Activity ::
Take the line that has "namespace Sys2Proof" in it and every line after it to the end of the entries, and reproduce them exactly.

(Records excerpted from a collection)
-- ==== Sys2Proof/Word.lean ====
section
/-! DEFINITION. Sys2Proof/Word.lean: the word types of spec/00_scope.md rule R9 (`uN` is `BitVec N`). -/

namespace Sys2Proof

/-- A byte: u8 (R9). -/
abbrev Byte := BitVec 8

/-- A PGN as the spec types it: u32, of which bits 17:0 only are ever non-zero (R9, R11, R113). -/
abbrev Pgn := BitVec 32

/-- The number of PGN values, 2^18 (R8 `PGN width`; R27: keys are 0 to 262143). -/
def pgnCount : Nat := 0x40000

end Sys2Proof
end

Exercise answer ::
namespace Sys2Proof

/-- A byte: u8 (R9). -/
abbrev Byte := BitVec 8

/-- A PGN as the spec types it: u32, of which bits 17:0 only are ever non-zero (R9, R11, R113). -/
abbrev Pgn := BitVec 32

/-- The number of PGN values, 2^18 (R8 `PGN width`; R27: keys are 0 to 262143). -/
def pgnCount : Nat := 0x40000

end Sys2Proof
end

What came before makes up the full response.